_RECORDS FOR THE TASK_
★ ★ ★ ★

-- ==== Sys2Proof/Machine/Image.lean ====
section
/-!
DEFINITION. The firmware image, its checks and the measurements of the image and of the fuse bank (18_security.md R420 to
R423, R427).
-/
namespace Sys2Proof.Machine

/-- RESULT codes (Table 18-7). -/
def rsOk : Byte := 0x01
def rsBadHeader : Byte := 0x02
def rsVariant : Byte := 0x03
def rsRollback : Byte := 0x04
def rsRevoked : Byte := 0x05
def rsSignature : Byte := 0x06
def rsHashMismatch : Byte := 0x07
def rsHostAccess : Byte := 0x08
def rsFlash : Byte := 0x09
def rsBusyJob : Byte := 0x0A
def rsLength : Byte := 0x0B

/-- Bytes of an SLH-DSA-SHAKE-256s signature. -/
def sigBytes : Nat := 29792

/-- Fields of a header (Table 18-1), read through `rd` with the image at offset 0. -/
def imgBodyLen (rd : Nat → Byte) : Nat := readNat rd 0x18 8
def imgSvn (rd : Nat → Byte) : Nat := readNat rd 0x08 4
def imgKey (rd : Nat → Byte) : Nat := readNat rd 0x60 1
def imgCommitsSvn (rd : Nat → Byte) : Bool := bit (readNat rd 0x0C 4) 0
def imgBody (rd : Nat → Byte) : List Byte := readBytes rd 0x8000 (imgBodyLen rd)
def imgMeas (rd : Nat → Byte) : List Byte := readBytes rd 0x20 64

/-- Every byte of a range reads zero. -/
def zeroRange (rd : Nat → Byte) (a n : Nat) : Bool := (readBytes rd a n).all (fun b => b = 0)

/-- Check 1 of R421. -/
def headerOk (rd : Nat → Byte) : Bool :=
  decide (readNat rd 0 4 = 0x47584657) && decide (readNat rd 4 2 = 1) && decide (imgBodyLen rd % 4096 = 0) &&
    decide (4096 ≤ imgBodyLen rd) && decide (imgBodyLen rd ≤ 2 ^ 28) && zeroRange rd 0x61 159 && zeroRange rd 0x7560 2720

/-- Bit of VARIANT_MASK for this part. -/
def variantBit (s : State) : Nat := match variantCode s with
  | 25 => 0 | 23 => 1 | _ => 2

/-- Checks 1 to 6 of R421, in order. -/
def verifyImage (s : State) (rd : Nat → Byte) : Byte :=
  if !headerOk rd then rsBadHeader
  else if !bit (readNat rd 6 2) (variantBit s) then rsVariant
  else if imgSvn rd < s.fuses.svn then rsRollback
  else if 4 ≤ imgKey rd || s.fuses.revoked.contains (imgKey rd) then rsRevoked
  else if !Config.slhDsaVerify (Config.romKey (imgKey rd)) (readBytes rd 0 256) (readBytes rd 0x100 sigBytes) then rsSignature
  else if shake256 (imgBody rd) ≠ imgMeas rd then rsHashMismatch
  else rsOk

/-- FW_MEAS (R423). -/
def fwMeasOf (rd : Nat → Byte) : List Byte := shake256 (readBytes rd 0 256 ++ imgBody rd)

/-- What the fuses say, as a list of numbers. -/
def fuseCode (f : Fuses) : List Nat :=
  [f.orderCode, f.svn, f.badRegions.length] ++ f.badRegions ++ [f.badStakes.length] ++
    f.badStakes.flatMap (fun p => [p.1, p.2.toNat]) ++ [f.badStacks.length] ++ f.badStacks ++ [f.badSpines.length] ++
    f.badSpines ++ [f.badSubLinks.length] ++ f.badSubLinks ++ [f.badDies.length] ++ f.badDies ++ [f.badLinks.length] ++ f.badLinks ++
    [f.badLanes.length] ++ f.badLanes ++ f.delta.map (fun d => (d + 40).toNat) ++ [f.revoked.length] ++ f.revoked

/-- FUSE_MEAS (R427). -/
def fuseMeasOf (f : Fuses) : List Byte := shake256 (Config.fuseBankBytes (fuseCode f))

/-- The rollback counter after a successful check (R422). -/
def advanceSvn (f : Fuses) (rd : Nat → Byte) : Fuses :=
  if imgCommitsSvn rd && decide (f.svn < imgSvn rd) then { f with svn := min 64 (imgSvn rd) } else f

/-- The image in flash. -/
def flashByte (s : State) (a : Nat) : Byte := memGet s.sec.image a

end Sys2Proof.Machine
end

★ ★ ★ ★

_YOUR TASK_
Transcribe exactly, and only, the lines from the opening line of the records through the line containing "def zeroRange (rd".

_SOLVED EXERCISE_
-- ==== Sys2Proof/Machine/Image.lean ====
section
/-!
DEFINITION. The firmware image, its checks and the measurements of the image and of the fuse bank (18_security.md R420 to
R423, R427).
-/
namespace Sys2Proof.Machine

/-- RESULT codes (Table 18-7). -/
def rsOk : Byte := 0x01
def rsBadHeader : Byte := 0x02
def rsVariant : Byte := 0x03
def rsRollback : Byte := 0x04
def rsRevoked : Byte := 0x05
def rsSignature : Byte := 0x06
def rsHashMismatch : Byte := 0x07
def rsHostAccess : Byte := 0x08
def rsFlash : Byte := 0x09
def rsBusyJob : Byte := 0x0A
def rsLength : Byte := 0x0B

/-- Bytes of an SLH-DSA-SHAKE-256s signature. -/
def sigBytes : Nat := 29792

/-- Fields of a header (Table 18-1), read through `rd` with the image at offset 0. -/
def imgBodyLen (rd : Nat → Byte) : Nat := readNat rd 0x18 8
def imgSvn (rd : Nat → Byte) : Nat := readNat rd 0x08 4
def imgKey (rd : Nat → Byte) : Nat := readNat rd 0x60 1
def imgCommitsSvn (rd : Nat → Byte) : Bool := bit (readNat rd 0x0C 4) 0
def imgBody (rd : Nat → Byte) : List Byte := readBytes rd 0x8000 (imgBodyLen rd)
def imgMeas (rd : Nat → Byte) : List Byte := readBytes rd 0x20 64

/-- Every byte of a range reads zero. -/
def zeroRange (rd : Nat → Byte) (a n : Nat) : Bool := (readBytes rd a n).all (fun b => b = 0)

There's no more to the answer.